ASSIGNMENT: When the line containing "namespace Sys2Proof.Machine" appears in the data below, begin copying there and stop only after the line containing "1 ≤ (s.driveClass c).spinUp".

Collected data
┌──
-- ==== Sys2Proof/Machine/SlotMap.lean ====
section
/-! DEFINITION. The slot map of the Loop Engine (section 7.4): claims, owners, conflicts. -/

namespace Sys2Proof.Machine

/-- The slot a slot field resolves to for bay b under the position held (R157). -/
def fieldSlot (s : State) (b : BayIx) : SlotField → Option Nat
  | .slot k => some k
  | .unmapped => none
  | .byPosition => s.loop.position.map fun p => p.val * 24 + b.val

/-- The slot bay b claims: an absent bay claims none (R3, R157). -/
def claim (s : State) (b : BayIx) : Option Nat :=
  if s.populated b then fieldSlot s b (s.bayCfg b).slot else none

/-- A lower-numbered bay claims the same slot (R157). -/
def outranked (s : State) (b : BayIx) : Bool :=
  (claim s b).isSome && allBays.any fun c => decide (c < b) && decide (claim s c = claim s b)

/-- The resolved slot of bay b: its claim, unless a lower-numbered bay owns it (R157). -/
def resolvedSlot (s : State) (b : BayIx) : Option Nat := if outranked s b then none else claim s b

/-- Resolve the slot map again and judge the map-conflict flag again (R157, R158). -/
def resolveMap (s : State) : State :=
  { s with
    loop := { s.loop with slotMap := Vector.ofFn (resolvedSlot s), mapConflict := allBays.any (outranked s) } }

/-- A slot field written to populated bay b would resolve to another bay's resolved slot (R5, R179). -/
def duplicates (s : State) (b : BayIx) (f : SlotField) : Bool :=
  s.populated b && (fieldSlot s b f).isSome &&
    allBays.any fun c => decide (c ≠ b) && decide (s.loop.slotMap.get c = fieldSlot s b f)

end Sys2Proof.Machine
end

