/-- R5, R29, R38, R89, R105, R109, R117: every number of the tables of entries lies in its range, and no bay has made
more retries than a table entry can allow. -/
abbrev EntriesInRange (s : State) : Prop :=
  (∀ c : ClassIx, (s.driveClass c).surge ≤ 2000 ∧ (s.driveClass c).run ≤ 2000 ∧
    1 ≤ (s.driveClass c).spinUp ∧ (s.driveClass c).spinUp ≤ 255 ∧ 1 ≤ (s.driveClass c).pgTimeout ∧
    (s.driveClass c).pgTimeout ≤ 255 ∧ (s.driveClass c).resetHold ≤ 255 ∧ (s.driveClass c).retryLimit ≤ 3 ∧
    (s.driveClass c).warn ≤ 127 ∧ (s.driveClass c).critical ≤ 127) ∧
    (∀ b : BayIx, (s.bay b).retries ≤ 3 ∧ slotInRange (s.bayCfg b).slot = true) ∧
    (∀ i : Fin 24, PointInRange (s.cool.pendingCurves.get i) ∧ PointInRange (s.cool.activeCurves.get i)) ∧
    (∀ z : ZoneIx, -80 ≤ (s.zoneCfg z).holdTemp ∧ (s.zoneCfg z).holdTemp ≤ 255 ∧ (s.zoneCfg z).driveOffset ≤ 31 ∧
      (s.zoneCfg z).fallback ≤ 255) ∧
    (∀ ch : ChannelIx, (s.sensor ch).magnitude ≤ 7 ∧ (s.sensor ch).span ≤ 65535 ∧ -128 ≤ (s.sensor ch).intercept ∧
      (s.sensor ch).intercept ≤ 127) ∧
    ∀ f : FanIx, (s.fanCfg f).fullCurrent ≤ 1000 ∧ (s.fanCfg f).minDuty ≤ 255 ∧ (s.fanCfg f).minRpm ≤ 65535 ∧
      1 ≤ (s.fanCfg f).pulses ∧ (s.fanCfg f).pulses ≤ 4

/-- R9, R69, R99, R104, R166: every number of the part settings, table 9, lies in its range (those of entry 1 in
`PaceRespected`, the brightness in `LightsInRange`). -/
abbrev SettingsInRange (s : State) : Prop :=
  1 ≤ s.sup.debounceSetting ∧ s.sup.debounceSetting ≤ 255 ∧ 100 ≤ s.sup.drainSetting ∧ s.sup.drainSetting ≤ 5000 ∧
    s.acct.ceiling ≤ 60000 ∧ s.acct.guardBand ≤ 2000 ∧ s.acct.margin ≤ 2000 ∧
    1 ≤ s.scan.staleness ∧ s.scan.staleness ≤ 255 ∧ 200 ≤ s.cool.period ∧ s.cool.period ≤ 5000 ∧
    1 ≤ s.cool.upStep ∧ s.cool.upStep ≤ 255 ∧ 1 ≤ s.cool.downStep ∧ s.cool.downStep ≤ 255 ∧
    1 ≤ s.loop.timeout ∧ s.loop.timeout ≤ 255

/-- A run is safe while every waiting command can arrive: no step of it stops. -/
abbrev SafeQueue (s : State) : Prop := ∀ c ∈ s.pending, c.wellFormed = true

end Sys2Proof.Safety
end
└──
ANSWER:
namespace Sys2Proof.Machine

/-- The slot a slot field resolves to for bay b under the position held (R157). -/
def fieldSlot (s : State) (b : BayIx) : SlotField → Option Nat
  | .slot k => some k
  | .unmapped => none
  | .byPosition => s.loop.position.map fun p => p.val * 24 + b.val

/-- The slot bay b claims: an absent bay claims none (R3, R157). -/
def claim (s : State) (b : BayIx) : Option Nat :=
  if s.populated b then fieldSlot s b (s.bayCfg b).slot else none

/-- A lower-numbered bay claims the same slot (R157). -/
def outranked (s : State) (b : BayIx) : Bool :=
  (claim s b).isSome && allBays.any fun c => decide (c < b) && decide (claim s c = claim s b)

/-- The resolved slot of bay b: its claim, unless a lower-numbered bay owns it (R157). -/
def resolvedSlot (s : State) (b : BayIx) : Option Nat := if outranked s b then none else claim s b

/-- Resolve the slot map again and judge the map-conflict flag again (R157, R158). -/
def resolveMap (s : State) : State :=
  { s with
    loop := { s.loop with slotMap := Vector.ofFn (resolvedSlot s), mapConflict := allBays.any (outranked s) } }

/-- A slot field written to populated bay b would resolve to another bay's resolved slot (R5, R179). -/
def duplicates (s : State) (b : BayIx) (f : SlotField) : Bool :=
  s.populated b && (fieldSlot s b f).isSome &&
    allBays.any fun c => decide (c ≠ b) && decide (s.loop.slotMap.get c = fieldSlot s b f)

end Sys2Proof.Machine
end

/-- R5, R29, R38, R89, R105, R109, R117: every number of the tables of entries lies in its range, and no bay has made
more retries than a table entry can allow. -/
abbrev EntriesInRange (s : State) : Prop :=
  (∀ c : ClassIx, (s.driveClass c).surge ≤ 2000 ∧ (s.driveClass c).run ≤ 2000 ∧
    1 ≤ (s.driveClass c).spinUp ∧ (s.driveClass c).spinUp ≤ 255 ∧ 1 ≤ (s.driveClass c).pgTimeout ∧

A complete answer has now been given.